-- ==== Sys2Proof/Laws/OnlyComposition.lean ====
section
/-! SUPPORT. What every operation of Composition leaves alone. -/

set_option linter.unusedTactic false
set_option linter.unreachableTactic false
set_option linter.unusedVariables false

namespace Sys2Proof.Machine

theorem State.imgErr_only {s0 : State} {ps : List Part} (s : State) (err : Nat) (sec : Nat) (hs : s0.changesOnly s ps) (hq : [.comp] ⊆ ps) : s0.changesOnly (State.imgErr s err sec) ps := by
  unfold State.imgErr
  repeat' first
    | with_reducible assumption
    | with_reducible apply ite_only
    | with_reducible apply ite_fst_only
    | with_reducible intro _
    | split
    | dsimp only
    | ((with_reducible apply only_mk) <;> first
        | with_reducible exact fun _ => rfl
        | exact fun hn => absurd (hq (by decide)) hn
        | skip)
    | exact List.Subset.trans (by decide) hq
    | refine pair_only (by assumption) ?_
    | assumption

theorem State.imgRefuse_only {s0 : State} {ps : List Part} (s : State) (hs : s0.changesOnly s ps) (hq : [.comp] ⊆ ps) : s0.changesOnly (State.imgRefuse s).1 ps := by
  unfold State.imgRefuse
  repeat' first
    | with_reducible assumption
    | with_reducible apply State.imgErr_only
    | with_reducible apply ite_only
    | with_reducible apply ite_fst_only
    | with_reducible intro _
    | split
    | dsimp only
    | ((with_reducible apply only_mk) <;> first
        | with_reducible exact fun _ => rfl
        | exact fun hn => absurd (hq (by decide)) hn
        | skip)
    | exact List.Subset.trans (by decide) hq
    | refine pair_only (by assumption) ?_
    | assumption

theorem State.imgEmpty_only {s0 : State} {ps : List Part} (s : State) (hs : s0.changesOnly s ps) (hq : [.comp] ⊆ ps) : s0.changesOnly (State.imgEmpty s) ps := by
  unfold State.imgEmpty
  repeat' first
    | with_reducible assumption
    | with_reducible apply State.imgErr_only
    | with_reducible apply ite_only
    | with_reducible apply ite_fst_only
    | with_reducible intro _
    | split
    | dsimp only
    | ((with_reducible apply only_mk) <;> first
        | with_reducible exact fun _ => rfl
        | exact fun hn => absurd (hq (by decide)) hn
        | skip)
    | exact List.Subset.trans (by decide) hq
    | refine pair_only (by assumption) ?_
    | assumption

theorem State.abortAgentMoves_only {s0 : State} {ps : List Part} (s : State) (a : List Section) (b : List Section) (hs : s0.changesOnly s ps) (hq : [.pkg, .ports, .tier, .adk, .evq] ⊆ ps) : s0.changesOnly (State.abortAgentMoves s a b) ps := by
  unfold State.abortAgentMoves
  repeat' first
    | with_reducible assumption
    | with_reducible apply State.abortMove_only
    | with_reducible apply foldl_only
    | with_reducible apply foldl_fst_only
    | with_reducible apply ite_only
    | with_reducible apply ite_fst_only
    | with_reducible intro _
    | split
    | dsimp only
    | ((with_reducible apply only_mk) <;> first
        | with_reducible exact fun _ => rfl
        | exact fun hn => absurd (hq (by decide)) hn
        | skip)
    | exact List.Subset.trans (by decide) hq
    | refine pair_only (by assumption) ?_
    | assumption

theorem State.endAttention_only {s0 : State} {ps : List Part} (s : State) (c : List Section) (hs : s0.changesOnly s ps) (hq : [.pkg, .ports, .req, .xl, .cpu, .atn, .sec, .log, .adk, .evq] ⊆ ps) : s0.changesOnly (State.endAttention s c) ps := by
  unfold State.endAttention
  repeat' first
    | with_reducible assumption
    | with_reducible apply State.event_only
    | with_reducible apply State.endDecodes_only
    | with_reducible apply State.releaseHandles_only
    | with_reducible apply foldl_only
    | with_reducible apply foldl_fst_only
    | with_reducible apply ite_only
    | with_reducible apply ite_fst_only
    | with_reducible intro _
    | split
    | dsimp only
    | ((with_reducible apply only_mk) <;> first
        | with_reducible exact fun _ => rfl
        | exact fun hn => absurd (hq (by decide)) hn
        | skip)
    | exact List.Subset.trans (by decide) hq
    | refine pair_only (by assumption) ?_
    | assumption

theorem State.endWork_only {s0 : State} {ps : List Part} (s : State) (c : List Section) (hs : s0.changesOnly s ps) (hq : [.pkg, .ports, .req, .tier, .xl, .cpu, .clv, .atn, .sec, .log, .adk, .evq] ⊆ ps) : s0.changesOnly (State.endWork s c) ps := by
  unfold State.endWork
  repeat' first
    | with_reducible assumption
    | with_reducible apply State.collTriggers_only
    | with_reducible apply State.stopThreads_only
    | with_reducible apply State.abortAgentMoves_only
    | with_reducible apply State.endAttention_only
    | with_reducible apply ite_only
    | with_reducible apply ite_fst_only
    | with_reducible intro _
    | split
    | dsimp only
    | ((with_reducible apply only_mk) <;> first
        | with_reducible exact fun _ => rfl
        | exact fun hn => absurd (hq (by decide)) hn
        | skip)
    | exact List.Subset.trans (by decide) hq
    | refine pair_only (by assumption) ?_
    | assumption

theorem State.cmpoCmd_only {s0 : State} {ps : List Part} (s : State) (v : BitVec 64) (hs : s0.changesOnly s ps) (hq : [.pkg, .ports, .req, .tier, .xl, .cpu, .clv, .atn, .comp, .sec, .log, .adk, .evq] ⊆ ps) : s0.changesOnly (State.cmpoCmd s v).1 ps := by
  unfold State.cmpoCmd
  repeat' first
    | with_reducible assumption
    | with_reducible apply State.imgErr_only
    | with_reducible apply State.imgRefuse_only
    | with_reducible apply State.imgEmpty_only
    | with_reducible apply State.endWork_only
    | with_reducible apply ite_only
    | with_reducible apply ite_fst_only
    | with_reducible intro _
    | split
    | dsimp only
    | ((with_reducible apply only_mk) <;> first
        | with_reducible exact fun _ => rfl
        | exact fun hn => absurd (hq (by decide)) hn
        | skip)
    | exact List.Subset.trans (by decide) hq
    | refine pair_only (by assumption) ?_
    | assumption

theorem State.cmpoWr_only {s0 : State} {ps : List Part} (s : State) (tag : BitVec 16) (v : BitVec 64) (hs : s0.changesOnly s ps) (hq : [.pkg, .ports, .req, .tier, .xl, .cpu, .clv, .atn, .comp, .sec, .log, .adk, .evq] ⊆ ps) : s0.changesOnly (State.cmpoWr s tag v) ps := by
  unfold State.cmpoWr
  repeat' first
    | with_reducible assumption
    | with_reducible apply State.adkWr_only
    | with_reducible apply State.cmpoCmd_only
    | with_reducible apply ite_only
    | with_reducible apply ite_fst_only
    | with_reducible intro _
    | split
    | dsimp only
    | ((with_reducible apply only_mk) <;> first
        | with_reducible exact fun _ => rfl
        | exact fun hn => absurd (hq (by decide)) hn
        | skip)
    | exact List.Subset.trans (by decide) hq
    | refine pair_only (by assumption) ?_
    | assumption

theorem execCmpoValidate_only {s0 : State} {ps : List Part} (tag : BitVec 16) (s : State) (hs : s0.changesOnly s ps) (hq : [.pkg, .ports, .req, .tier, .xl, .cpu, .clv, .atn, .comp, .sec, .log, .adk, .evq] ⊆ ps) : onlyNext s0 (execCmpoValidate tag s) ps := by
  unfold execCmpoValidate
  repeat' first
    | with_reducible assumption
    | with_reducible apply State.cmpoWr_only
    | with_reducible apply ite_only
    | with_reducible apply ite_fst_only
    | with_reducible apply next_only
    | with_reducible intro _
    | split
    | dsimp only
    | ((with_reducible apply only_mk) <;> first
        | with_reducible exact fun _ => rfl
        | exact fun hn => absurd (hq (by decide)) hn
        | skip)
    | exact List.Subset.trans (by decide) hq
    | refine pair_only (by assumption) ?_
    | assumption

theorem execCmpoLoad_only {s0 : State} {ps : List Part} (tag : BitVec 16) (s : State) (hs : s0.changesOnly s ps) (hq : [.pkg, .ports, .req, .tier, .xl, .cpu, .clv, .atn, .comp, .sec, .log, .adk, .evq] ⊆ ps) : onlyNext s0 (execCmpoLoad tag s) ps := by
  unfold execCmpoLoad
  repeat' first
    | with_reducible assumption
    | with_reducible apply State.cmpoWr_only
    | with_reducible apply ite_only
    | with_reducible apply ite_fst_only
    | with_reducible apply next_only
    | with_reducible intro _
    | split
    | dsimp only
    | ((with_reducible apply only_mk) <;> first
        | with_reducible exact fun _ => rfl
        | exact fun hn => absurd (hq (by decide)) hn
        | skip)
    | exact List.Subset.trans (by decide) hq
    | refine pair_only (by assumption) ?_
    | assumption

theorem execCmpoApply_only {s0 : State} {ps : List Part} (tag : BitVec 16) (s : State) (hs : s0.changesOnly s ps) (hq : [.pkg, .ports, .req, .tier, .xl, .cpu, .clv, .atn, .comp, .sec, .log, .adk, .evq] ⊆ ps) : onlyNext s0 (execCmpoApply tag s) ps := by
  unfold execCmpoApply
  repeat' first
    | with_reducible assumption
    | with_reducible apply State.cmpoWr_only
    | with_reducible apply ite_only
    | with_reducible apply ite_fst_only
    | with_reducible apply next_only
    | with_reducible intro _
    | split
    | dsimp only
    | ((with_reducible apply only_mk) <;> first
        | with_reducible exact fun _ => rfl
        | exact fun hn => absurd (hq (by decide)) hn
        | skip)
    | exact List.Subset.trans (by decide) hq
    | refine pair_only (by assumption) ?_
    | assumption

**PROBLEM STATEMENT:** Copy every line of the data where "unfold" is found.

**REPLY TO THE EXERCISE:**
  unfold State.imgErr
  unfold State.imgRefuse
  unfold State.imgEmpty
  unfold State.abortAgentMoves
  unfold State.endAttention
  unfold State.endWork
  unfold State.cmpoCmd
  unfold State.cmpoWr
  unfold execCmpoValidate
  unfold execCmpoLoad
  unfold execCmpoApply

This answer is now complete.